Janet could not take it seriously, not because she did not believe in his capacity, one day, to do such things, but because the things themselves were so ordinary. Her view was that when real life caught up with you, it would not be in a form you had already imagined and got the better of. But she had no wish any longer to bring him down, so in this too he had his triumph over her.
The chief sharer of his visions was Gemmy, who listened, grasped only half of what he heard, and made his own assessments.
What moved him most was to see that he too was there in the boy’s dreams. He felt a rush of affection at being trusted and given a place in what Lachlan Beattie had laid up to himself, but also a fearful protectiveness that Lachlan, if he had perceived it, would have resented.
He was just a child! The realisation shocked Gemmy but settled him too. It was not often here that he could reclaim a sense of himself as a grown man.
6
FROM THE BEGINNING there were those among them, Ned Corcoran was the most vehement, for whom the only way of dealing with blacks was the one that had been given scope elsewhere. ‘We ought to go out,’ he insisted, controlling the spit that flooded his mouth, ‘and get rid of ’em, once and for all. If I catch one of the buggers round my place, I’ll fuckin’ pot ’im.’ He jerked out the last couple of syllables, and the explosion they made, and the silence afterwards, made some men uncomfortably hot. The rest shifted their boots but did not speak. They were not so candid as Ned Corcoran, but did not essentially disagree with him. It was the quickest way; the kindest too maybe, in the long run. They had seen what happened to blacks in places where the locals were kind. It wasn’t a pleasant sight.

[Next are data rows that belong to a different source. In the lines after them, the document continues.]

theorem clearsOverlays_all (n : Nat) (s : State) : ClearsOverlays n (· < 4) s (clearOverlaysOf n s) := by
  have h := clearsOverlays_foldl n (List.range 4) s
  exact ⟨h.frame, h.labels, fun i hi => h.cleared i (List.mem_range.mpr hi), h.others⟩

/-- The open definition cancelled where it is for a slot: what stands afterwards. -/
theorem cancelFor_spec (n : Nat) (s : State) :
    cancelFor n s = { s with tps := { s.tps with slots := (cancelFor n s).tps.slots, definition := (cancelFor n s).tps.definition } } ∧
    (cancelFor n s).tps.definition = (if s.tps.definition.map (·.slot) = some n then none else s.tps.definition) ∧
    ((cancelFor n s).tps.slot n).revision = (s.tps.slot n).revision ∧
    ∀ m, m ≠ n → (cancelFor n s).tps.slot m = s.tps.slot m := by
  unfold cancelFor
  split
  · next d hd =>
    split
    · next hn =>
      have hframe := cancel_frame s.tps
      have hdef : s.tps.cancel.definition = none := by rw [hframe]
      refine ⟨?_, ?_, (slot_cancel_kept s.tps n).2.1, fun m hm => ?_⟩
      · dsimp only
        rw [hdef]
        exact congrArg (fun t => { s with tps := t }) hframe
      · simp [hd, hn, hdef]
      · rw [slot_cancel hd, if_neg fun h => hm (h.1.symm.trans hn)]
    · next hn => exact ⟨rfl, by simp [hd, hn], rfl, fun _ _ => rfl⟩
  · next hd => exact ⟨rfl, by simp [hd], rfl, fun _ _ => rfl⟩

/-- A slot deleted: the slot, the labels, the overlays and the walk list, and nothing else (R112). -/
theorem deleteSlot_spec {n : Nat} (hn : n < 64) (s : State) :
    let t := deleteSlot n s
    t = { s with
      tps := { s.tps with
        slots := t.tps.slots, definition := t.tps.definition, overlays := t.tps.overlays
        walks := s.tps.walks ++ [⟨.delete, n, (s.tps.slot n).revision, none, 0⟩] }
      lrc := { s.lrc with directory := t.lrc.directory, queue := t.lrc.queue, nextSerial := t.lrc.nextSerial } } ∧
    t.tps.slot n = ⟨.empty, none, (s.tps.slot n).revision, none⟩ ∧ (∀ m, m ≠ n → t.tps.slot m = s.tps.slot m) ∧
    t.tps.definition = (if s.tps.definition.map (·.slot) = some n then none else s.tps.definition) ∧
    (∀ i, i ≤ 3 → t.tps.overlay i = if (s.tps.overlay i).map (·.slot) = some n then none else s.tps.overlay i) ∧
    (s.labelsOrdered → ∀ a e, s.lrc.entry a = some e → ∃ e', t.lrc.entry a = some e' ∧ e'.item = e.item ∧
      e'.template = if e.template = n then 0 else e.template) := by
  obtain ⟨hcframe, hcdef, hcrev, hcother⟩ := cancelFor_spec n s
  generalize hc : cancelFor n s = c at hcframe hcdef hcrev hcother
  let x := c.tps.slot n
  let u : State := { c with tps := c.tps.setSlot n ⟨.empty, none, x.revision, none⟩ }
  let v : State := u.onLrc fun l => (l.onTemplate n).foldl (fun l a => l.rebindNotice u.now a) l
  have hw := clearsOverlays_all n v
  have ht : deleteSlot n s = { clearOverlaysOf n v with tps := { (clearOverlaysOf n v).tps with
      walks := (clearOverlaysOf n v).tps.walks ++ [⟨.delete, n, x.revision, none, 0⟩] } } := by
    unfold deleteSlot
    rw [hc]
  have hlrc : v.lrc = { s.lrc with
      directory := v.lrc.directory, queue := v.lrc.queue, nextSerial := v.lrc.nextSerial } := by
    have hs : c.lrc = s.lrc := by rw [hcframe]
    rw [← hs]
    exact LabelRadio.foldl_frame (fun l a => LabelRadio.rebindNotice_frame u.now a l) _ c.lrc
  intro t
  simp only [t, ht]
  have hslot : ∀ m, (clearOverlaysOf n v).tps.slot m = u.tps.slot m := by intro m; rw [hw.frame]; rfl
  refine ⟨?_, ?_, ?_, ?_, ?_, ?_⟩
  · rw [hw.frame, hlrc]
    simp only [v, u, x, State.onLrc, hcrev]
    rw [hcframe]
    rfl
  · refine (hslot n).trans ?_
    rw [slot_setSlot_same _ _ hn, hcrev]
  · intro m hm
    exact (hslot m).trans ((slot_setSlot_ne _ _ (Ne.symm hm)).trans (hcother m hm))
  · rw [hw.frame]
    exact hcdef
  · intro i hi
    have hv : v.tps.overlay i = s.tps.overlay i := by
      have : v.tps.overlays = s.tps.overlays := by simp only [v, u, State.onLrc]; rw [hcframe]; rfl
      unfold TemplateStore.overlay
      rw [this]
    have hcl := hw.cleared i (by omega)
    have hot := hw.others i
    rw [hv] at hot
    change (clearOverlaysOf n v).tps.overlay i = _
    rcases hot with hsame | ⟨hs, hnone⟩
    · rw [hsame] at hcl ⊢
      rw [if_neg hcl]
    · rw [hnone, if_pos hs]
  · intro hord a e he
    have hs : c.lrc = s.lrc := by rw [hcframe]
    obtain ⟨f, hf, hi, ha, htm⟩ := LabelRadio.entry_rebind_onTemplate (n := n) (now := u.now) (l := c.lrc) (b := a)
      (by rw [hs]; exact hord) (by rw [hs]; exact he)
    obtain ⟨g, hg, hfg⟩ := hw.labels a f hf
    exact ⟨g, hg, hfg.item.trans hi, hfg.template.trans htm⟩

/-! ### Overlays (R113, R114) -/

/-- The notice for an overlay's old range leaves a label away from it, and leaves all else of the label radio but directory and queue. -/
theorem noticeOld_spec (o : Option Overlay) (s : State) :
    noticeOld o s = { s with lrc := { s.lrc with
      directory := (noticeOld o s).lrc.directory, queue := (noticeOld o s).lrc.queue, nextSerial := (noticeOld o s).lrc.nextSerial } } ∧
    (s.labelsOrdered → (noticeOld o s).lrc.Ordered) ∧
    (∀ b e, s.lrc.entry b = some e → ∃ f, (noticeOld o s).lrc.entry b = some f ∧ f.addr = e.addr ∧
      (e.state = .idle → f.state = .idle ∨ (f.state = .queued ∧ f.owed = some .template))) ∧
    (s.labelsOrdered → ∀ b e, s.lrc.entry b = some e → (∀ x, o = some x → ¬(x.first ≤ e.addr.rail ∧ e.addr.rail ≤ x.last)) →
      (noticeOld o s).lrc.entry b = some e) := by
  cases o with
  | none => exact ⟨rfl, id, fun b e he => ⟨e, he, rfl, .inl⟩, fun _ b e he _ => he⟩
  | some x =>
    refine ⟨?_, fun h => (LabelRadio.keeps_overlayNotice s.now x.first x.last s.lrc).ordered h, fun b e he => ?_, fun h b e he hx => ?_⟩
    · exact congrArg (fun l => { s with lrc := l }) (LabelRadio.overlayNotice_frame s.now x.first x.last s.lrc)
    · have hentry := LabelRadio.entry_overlayNotice s.now x.first x.last s.lrc b
      rw [he, Option.map_some] at hentry
      refine ⟨_, hentry, (e.iterate_caused_sameBinding _ _).addr, fun hs => ?_⟩
      rcases Nat.eq_zero_or_pos (LabelRadio.hits b ((s.lrc.directory.filter fun e =>
          decide (x.first ≤ e.addr.rail) && decide (e.addr.rail ≤ x.last)).map (·.addr))) with h0 | hpos
      · rw [h0]; exact .inl hs
      · exact .inr (LabelEntry.iterate_caused_of_idle hs hpos)
    · exact LabelRadio.entry_overlayNotice_away h he (hx x rfl)

/-- An overlay set writes its entry and the stamp counter, and gives the notices for the old range and the new. -/
theorem setOverlay_eq (a : OverlayArgs) (s : State) : setOverlay a s = { s with
    tps := { s.tps with
      overlayCounter := next32 s.tps.overlayCounter
      overlays := tset s.tps.overlays a.overlay (some ⟨a.slot, a.first, a.last, next32 s.tps.overlayCounter⟩) }
    lrc := (noticeOld (s.tps.overlay a.overlay) s).lrc.overlayNotice s.now a.first a.last } := by
  unfold setOverlay noticeOld
  split <;> rfl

But there were others, the milder members of the settlement, who argued that it was surely worth trying a softer policy. What they looked forward to was a settled space in which they could get on with the hard task of founding a home, and maybe, if they were lucky, a town where in time all the civilities would prevail. If they got the preliminaries right, the natives too might be drawn in, as labourers, or house-servants. They had secretly, some of them, a vision of plantations with black figures moving in rows down a field, a compound with neat whitewashed huts, a hallway, all polished wood, with an old grey-haired black saying ‘Yessir’, and preparing to pull off their boots (all this off in the future of course, maybe far off; for the moment they would not mention the boots since most of them did not have any). They ought at least, so they thought, to use this Gemmy fellow to get some reliable information that would temper with fact the fantastic rumours that flew about the place and kept them in a state of permanent anxiety. What haunted them was the endless round of reprisals they would be involved in if one of their number got jumped and speared (as God knows could happen easily enough) and some hothead like Ned Corcoran took it into his head to get up an extermination party.